---------- Records for the task ----------
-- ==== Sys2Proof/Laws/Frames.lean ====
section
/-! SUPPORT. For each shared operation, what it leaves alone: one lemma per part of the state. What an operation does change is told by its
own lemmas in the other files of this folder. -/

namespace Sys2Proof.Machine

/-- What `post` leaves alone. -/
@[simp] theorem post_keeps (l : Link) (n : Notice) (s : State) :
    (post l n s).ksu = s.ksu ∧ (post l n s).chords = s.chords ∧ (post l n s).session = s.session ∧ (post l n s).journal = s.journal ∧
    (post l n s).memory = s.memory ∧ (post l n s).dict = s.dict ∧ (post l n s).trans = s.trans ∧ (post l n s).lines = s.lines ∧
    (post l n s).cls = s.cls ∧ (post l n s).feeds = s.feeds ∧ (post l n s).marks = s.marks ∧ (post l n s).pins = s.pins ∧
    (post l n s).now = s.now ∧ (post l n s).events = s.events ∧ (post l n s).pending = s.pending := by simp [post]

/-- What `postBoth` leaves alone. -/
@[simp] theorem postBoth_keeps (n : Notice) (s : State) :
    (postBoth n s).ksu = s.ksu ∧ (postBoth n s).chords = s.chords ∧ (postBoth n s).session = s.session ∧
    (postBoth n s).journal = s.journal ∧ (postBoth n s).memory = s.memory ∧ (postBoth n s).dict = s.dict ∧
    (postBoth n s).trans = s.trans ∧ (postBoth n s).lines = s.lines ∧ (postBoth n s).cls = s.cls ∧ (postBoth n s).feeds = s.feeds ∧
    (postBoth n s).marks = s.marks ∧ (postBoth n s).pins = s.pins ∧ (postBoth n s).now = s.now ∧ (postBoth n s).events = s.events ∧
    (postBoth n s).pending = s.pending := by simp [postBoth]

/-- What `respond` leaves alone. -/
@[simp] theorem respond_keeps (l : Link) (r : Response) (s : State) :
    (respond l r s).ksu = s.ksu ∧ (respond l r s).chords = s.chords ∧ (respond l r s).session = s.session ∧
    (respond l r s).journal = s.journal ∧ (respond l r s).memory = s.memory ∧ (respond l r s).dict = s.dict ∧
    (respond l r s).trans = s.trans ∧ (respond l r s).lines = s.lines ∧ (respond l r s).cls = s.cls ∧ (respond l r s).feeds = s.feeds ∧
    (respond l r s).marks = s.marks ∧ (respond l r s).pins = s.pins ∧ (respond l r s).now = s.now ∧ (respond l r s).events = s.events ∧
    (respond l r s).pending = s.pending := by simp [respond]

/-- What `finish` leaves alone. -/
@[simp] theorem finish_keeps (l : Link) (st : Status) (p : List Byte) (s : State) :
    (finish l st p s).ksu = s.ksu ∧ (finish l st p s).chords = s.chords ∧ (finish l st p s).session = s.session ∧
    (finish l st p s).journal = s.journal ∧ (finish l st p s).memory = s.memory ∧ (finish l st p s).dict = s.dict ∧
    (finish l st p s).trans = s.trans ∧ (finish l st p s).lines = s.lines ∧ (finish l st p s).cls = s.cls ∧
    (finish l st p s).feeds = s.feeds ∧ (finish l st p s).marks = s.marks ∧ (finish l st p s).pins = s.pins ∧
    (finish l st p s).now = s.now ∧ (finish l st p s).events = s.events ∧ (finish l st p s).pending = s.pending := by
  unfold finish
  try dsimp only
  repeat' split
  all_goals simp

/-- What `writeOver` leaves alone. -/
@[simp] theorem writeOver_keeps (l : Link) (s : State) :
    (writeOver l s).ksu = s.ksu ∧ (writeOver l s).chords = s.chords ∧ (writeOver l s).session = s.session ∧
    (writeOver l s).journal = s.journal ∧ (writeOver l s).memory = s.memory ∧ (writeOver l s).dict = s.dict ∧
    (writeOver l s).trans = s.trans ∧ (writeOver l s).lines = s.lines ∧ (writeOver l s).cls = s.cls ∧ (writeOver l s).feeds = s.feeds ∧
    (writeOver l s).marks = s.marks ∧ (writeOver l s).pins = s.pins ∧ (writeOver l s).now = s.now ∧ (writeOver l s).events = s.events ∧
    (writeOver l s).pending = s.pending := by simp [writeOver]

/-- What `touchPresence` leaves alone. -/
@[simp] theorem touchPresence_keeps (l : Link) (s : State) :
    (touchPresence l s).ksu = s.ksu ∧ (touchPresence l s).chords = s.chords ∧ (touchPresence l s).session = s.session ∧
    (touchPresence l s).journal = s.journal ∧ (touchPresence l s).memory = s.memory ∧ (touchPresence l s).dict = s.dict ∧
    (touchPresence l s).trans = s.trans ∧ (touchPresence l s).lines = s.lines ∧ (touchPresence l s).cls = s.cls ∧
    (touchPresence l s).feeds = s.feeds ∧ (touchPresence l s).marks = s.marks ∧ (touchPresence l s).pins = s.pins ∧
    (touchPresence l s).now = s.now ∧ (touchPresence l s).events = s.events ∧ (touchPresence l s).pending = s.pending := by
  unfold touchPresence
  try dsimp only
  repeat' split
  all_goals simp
----------
---------- Records for the task ----------
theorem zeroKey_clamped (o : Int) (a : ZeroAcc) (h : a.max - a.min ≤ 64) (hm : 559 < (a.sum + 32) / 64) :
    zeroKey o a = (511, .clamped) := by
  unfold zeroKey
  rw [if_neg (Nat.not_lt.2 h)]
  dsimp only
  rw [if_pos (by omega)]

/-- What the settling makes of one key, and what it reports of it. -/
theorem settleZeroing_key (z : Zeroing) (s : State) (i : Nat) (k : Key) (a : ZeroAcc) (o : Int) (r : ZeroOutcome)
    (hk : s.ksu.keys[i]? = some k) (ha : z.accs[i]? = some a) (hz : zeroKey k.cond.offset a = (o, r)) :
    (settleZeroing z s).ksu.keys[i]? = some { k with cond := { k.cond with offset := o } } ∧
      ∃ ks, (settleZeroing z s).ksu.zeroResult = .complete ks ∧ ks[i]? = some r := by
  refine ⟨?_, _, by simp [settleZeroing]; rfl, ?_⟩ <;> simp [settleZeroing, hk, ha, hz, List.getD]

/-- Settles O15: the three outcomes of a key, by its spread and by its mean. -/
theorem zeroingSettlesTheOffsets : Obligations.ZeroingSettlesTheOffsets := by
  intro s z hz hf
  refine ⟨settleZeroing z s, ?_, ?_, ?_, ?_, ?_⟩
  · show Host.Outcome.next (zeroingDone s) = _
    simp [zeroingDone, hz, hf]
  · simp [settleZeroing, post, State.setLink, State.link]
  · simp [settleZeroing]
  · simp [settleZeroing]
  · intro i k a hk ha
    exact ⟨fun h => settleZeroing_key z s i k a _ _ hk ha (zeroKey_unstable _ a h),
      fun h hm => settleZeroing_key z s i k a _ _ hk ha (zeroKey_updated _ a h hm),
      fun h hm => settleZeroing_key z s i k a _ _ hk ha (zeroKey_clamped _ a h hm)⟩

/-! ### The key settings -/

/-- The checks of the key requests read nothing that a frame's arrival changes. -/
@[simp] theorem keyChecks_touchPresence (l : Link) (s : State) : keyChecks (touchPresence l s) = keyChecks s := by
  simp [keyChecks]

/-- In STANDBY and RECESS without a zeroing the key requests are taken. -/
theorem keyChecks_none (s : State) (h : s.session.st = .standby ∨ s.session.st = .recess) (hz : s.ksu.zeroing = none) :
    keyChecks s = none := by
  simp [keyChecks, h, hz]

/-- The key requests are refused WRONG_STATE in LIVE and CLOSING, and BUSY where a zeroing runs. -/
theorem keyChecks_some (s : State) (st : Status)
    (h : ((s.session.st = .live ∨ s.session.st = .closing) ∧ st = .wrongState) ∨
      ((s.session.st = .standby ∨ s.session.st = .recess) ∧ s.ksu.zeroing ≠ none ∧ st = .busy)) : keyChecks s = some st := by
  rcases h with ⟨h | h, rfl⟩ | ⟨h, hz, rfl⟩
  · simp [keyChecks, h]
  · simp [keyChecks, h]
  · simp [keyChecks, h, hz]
----------
**What to produce:** The required output is a copy of each line in the records where the string "chords" occurs.

**Problem solution:**
    (post l n s).ksu = s.ksu ∧ (post l n s).chords = s.chords ∧ (post l n s).session = s.session ∧ (post l n s).journal = s.journal ∧
    (postBoth n s).ksu = s.ksu ∧ (postBoth n s).chords = s.chords ∧ (postBoth n s).session = s.session ∧
    (respond l r s).ksu = s.ksu ∧ (respond l r s).chords = s.chords ∧ (respond l r s).session = s.session ∧
    (finish l st p s).ksu = s.ksu ∧ (finish l st p s).chords = s.chords ∧ (finish l st p s).session = s.session ∧
    (writeOver l s).ksu = s.ksu ∧ (writeOver l s).chords = s.chords ∧ (writeOver l s).session = s.session ∧
    (touchPresence l s).ksu = s.ksu ∧ (touchPresence l s).chords = s.chords ∧ (touchPresence l s).session = s.session ∧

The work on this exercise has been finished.